His tile system is installed using perforated HDPE pipe three feet underground. “Any deeper and you get into the subsoil and it won’t draw as well. You want to keep it as shallow as you can but not so shallow where you might hit it with the tillage equipment. We have very dark, natural prairie grass soil with the topsoil running about two feet deep. The worst thing is that it holds water and that’s why you need to drain it. You get it to drain, and you really have something good.”
The good, however, does come with the downside of having the water carry off some nitrogen with it. Collecting it and controlling it is now possible because of the HDPE tile drainage system and the bioreactor. “The tiles are a pathway for nitrates to leave the field,” says John. “I view it as a process of recognizing it as an issue, quantifying it as an issue,
and then developing the industry, farmers, land owners and conservation organizations to effectively deal with it. I view drainage water management and bioreactors, and additionally, wetlands and saturated buffers as all potential ways to deal with nitrogen in tile water. It starts with trying to manage the fertilizer as effectively as possible. But even with the most conscientious efforts in fertilizer management, some nitrogen will be lost, so developing a way to deal with the nitrates once they reach the tiles provides a highly beneficial and environmentally positive solution.”

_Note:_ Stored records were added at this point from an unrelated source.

/-- The accesses of a unit-stride or strided load (R154, R155). -/
def State.accLoad (s : State) (fate : Fates) (wb : Nat) (hot : Hot) (addr : Nat → Word) : VAcc :=
  { wb := wb, hot := hot, addr := addr, check := fun i => s.elemCheckAt .read (fate i) false wb (addr i) }

/-- The accesses of an indexed load: a poisoned index is consumed first (R354). -/
def State.accLoadX (s : State) (fate : Fates) (o : VOp) (e : QEntry) : VAcc :=
  let x := s.vctx e
  let wb := intBytes o.t
  let m := s.vmem
  let addr := addrIndex e m x.reg o.vs2.toNat wb
  { wb := wb, hot := .indexed, addr := addr
    check := fun i => if vpoisoned m x.reg o.vs2.toNat 4 i then .bad cPOISON 0 else s.elemCheckAt .read (fate i) true wb (addr i) }

/-! ### Pieces of remote gathers (R385, R386) -/

/-- The elements of a load homed on other packages and not served from a replica, each with its home die and its leaf (R385,
R388). -/
def State.homes (s : State) (addr : Nat → Word) (idx : List Nat) : List (Nat × Nat × Option LeafAt) :=
  let own := pkgOf s.cur
  idx.filterMap fun i =>
    match s.locate (s.frontAccess .read) (addr i) with
    | .place p l _ => if p.pkg = own || (l.map (s.replicated own)).getD false then none else some (i, p.dieKey, l)
    | _ => none

/-- Whether an element of a home is lost: it lies in a lost piece beyond what was delivered (R385, R386). -/
def pieceFate (ps : List Piece) (hs : List (Nat × Nat × Option LeafAt)) : Fates := fun i q lost =>
  if (hs.find? fun h => h.1 = i).isNone then lost
  else
    match ps.find? fun r => r.home = q with
    | none => lost
    | some r => !r.whole && decide (r.delivered ≤ (hs.filter fun h => h.2.1 / 4 = q && decide (h.1 < i)).length)

/-- The event that a home answers a piece (R385). -/
def pieceEvent (g home : Nat) : Event := { kind := .gatherPieceResponse, arg := { EvArg.none with idx := g, aux := home } }

/-- The piece for the elements homed on package `q`: it has no route, or goes out (R381, R382, R385). -/
def State.newPiece (s : State) (hs : List (Nat × Nat × Option LeafAt)) (q : Nat) : Piece :=
  let own := dieKey s.cur
  let dies := (hs.filter fun h => h.2.1 / 4 = q).map fun h => h.2.1
  match (if s.dieLinkUp (own / 4) (own % 4) 4 then s.route (own / 4) q else none) with
  | some path => { home := q, dies := dies, path := path, settled := false, whole := false, delivered := 0 }
  | none => { home := q, dies := dies, path := [], settled := true, whole := false, delivered := 0 }

/-- A piece goes over its route to its home, whose hub hands the elements to their dies, and its answer is due (R378, R385). -/
def State.sendPiece (s : State) (r : Piece) : State :=
  let p := pkgOf s.cur
  let t := (s.sendFlit p (linkEnd (dieOf s.cur) 4) 0).hopFlits 0 p r.path
  (r.dies.eraseDups.foldl (fun t d => t.sendFlit r.home (linkEnd 4 (d % 4)) 0) t).pushOnce (pieceEvent s.cur r.home)

/-- A load sends a piece to every other package that homes elements of it, and runs once each is answered or lost (R385), by the
leaves it had then (R364, R365); a hub without a route loses its piece at once (R382). -/
def State.withPieces (s : State) (e : QEntry) (addr : Nat → Word) (idx : List Nat) (body : Fates → QEntry → State → HeadRes) :
    HeadRes :=
  let hs := s.homes addr idx
  if hs.isEmpty then body Fates.own e s
  else if e.pieces.isEmpty then
    let ps := ((hs.map fun h => h.2.1 / 4).eraseDups).map (s.newPiece hs)
    let e' := { e with pieces := ps, pages := (hs.filterMap fun h => h.2.2).eraseDups }
    if ps.all Piece.settled then body (pieceFate ps hs) e' (s.setFront e')
    else .wait ((ps.filter fun r => !r.settled).foldl State.sendPiece (s.setFront e'))
  else if e.pieces.all Piece.settled then body (pieceFate e.pieces hs) e s
  else .wait s

/-- A store's check: after its address its data are consumed, before they are sent (R354, R387). -/
def State.storeCheck (s : State) (x : VCtx) (vd wb : Nat) (m : Memory) (indexed : Bool) (addr : Nat → Word) (i : Nat) :
    ECheck :=
  match s.elemCheck .write indexed wb (addr i) with
  | .ok p l => if vpoisoned m x.reg vd wb i then .bad cPOISON 0 else .ok p l
  | .lost p l va => if vpoisoned m x.reg vd wb i then .bad cPOISON 0 else .lost p l va
  | r => r

/-- The accesses of a unit-stride or strided store. -/
def State.accStore (s : State) (o : VOp) (e : QEntry) (hot : Hot) (addr : Nat → Word) : VAcc :=
  let m := s.vmem
  { wb := intBytes o.t, hot := hot, addr := addr
    check := s.storeCheck (s.vctx e) o.vd.toNat (intBytes o.t) m false addr }

/-- The accesses of an indexed store of `wb` bytes an element. -/
def State.accStoreX (s : State) (o : VOp) (e : QEntry) (wb : Nat) : VAcc :=
  let x := s.vctx e
  let m := s.vmem
  let addr := addrIndex e m x.reg o.vs2.toNat wb
  { wb := wb, hot := .indexed, addr := addr
    check := fun i => if vpoisoned m x.reg o.vs2.toNat 4 i then .bad cPOISON 0
      else s.storeCheck x o.vd.toNat wb m true addr i }

/-! ### Issue -/

/-- The issue checks of a unit-stride or strided form: R155 items 1 and 2.  DESIGN CHOICE (log 61): item 2's VL > 0 takes the VL that
stands at issue, which an earlier load or RRECV in the queue may still change (R157, R303). -/
def State.memCheck (s : State) (ops : List VReg) (bad : Bool) (wb : Nat) (base stride : Word) : Option IssueTrap :=
  match s.vecCheck ops bad with
  | some t => some t
  | none =>
    if s.hart.ctl.vl ≠ 0 ∧ (base.toNat % wb ≠ 0 ∨ stride.toNat % wb ≠ 0) then
      some { cause := cMISALIGN_ISSUE, va := base, bits := false }
    else none

/-- The issue of a unit-stride form. -/
def State.issueUnit (s : State) (i : Instr) (o : VOp) (head : QEntry → State → HeadRes) : Result :=
  let wb := intBytes o.t
  s.issue i 4 (s.memCheck [(o.vd, 8 * wb)] false wb (s.readX o.vs1) 0) (s.readX o.vs1) 0 head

PPI’s executive director, Tony Radoszewski provides his perspective. “The situation is similar to the one we all faced with vehicle pollution. To solve the problem, no one was willing to give up driving. But solutions were developed such as emission controls on cars and more efficient fuels.
“Today, no one wants to give up eating. Drainage systems are required to get the yield from a farm. If corrugated HDPE pipe wasn’t being used on farms today, fields would be flooded and
unable to produce anywhere close to the same level of crop. As a matter of fact, some would raise none. And there are treatment methods readily available to modify the amount of elements in the runoff.”
One of the industry manufacturers who is leading and helping with the study is Steve Baker of Springfield Plastics, a PPI member company. Baker is the chairman of the PPI’s Corrugated Polyethylene Pipe Association (CPPA) division’s agricultural committee. “Using drain water management techniques helps to hold nitrogen and phosphorus on the farm. And that’s the whole issue. For a farm field that has a bit of slope to it, structures such as dry dams or terraces can be put in so that when the water runs off it can be slowed down and the silt is kept on the farm. That’s a typical conservation practice,” explains Baker. “But when you have land that is flat as a pancake, and there’s no water running off, those fields must be tiled. When you tile them, they are very high producing. Some of the best corn and soybean crop land in the world is here in the United States
being drained with underground pipes. The water percolates through the soil and if it has nitrogen, it goes into the pipe. The whole idea is to get rid of the excess water, it runs through the pipe and off the farm. The drainage water management practice that we’ve studied with the ADMC and the AWI has shown that when we keep the water up here at the right time, we keep that nitrogen here. We have studied and put to the test sound drainage water management practices and the bioreactor. This combination works.”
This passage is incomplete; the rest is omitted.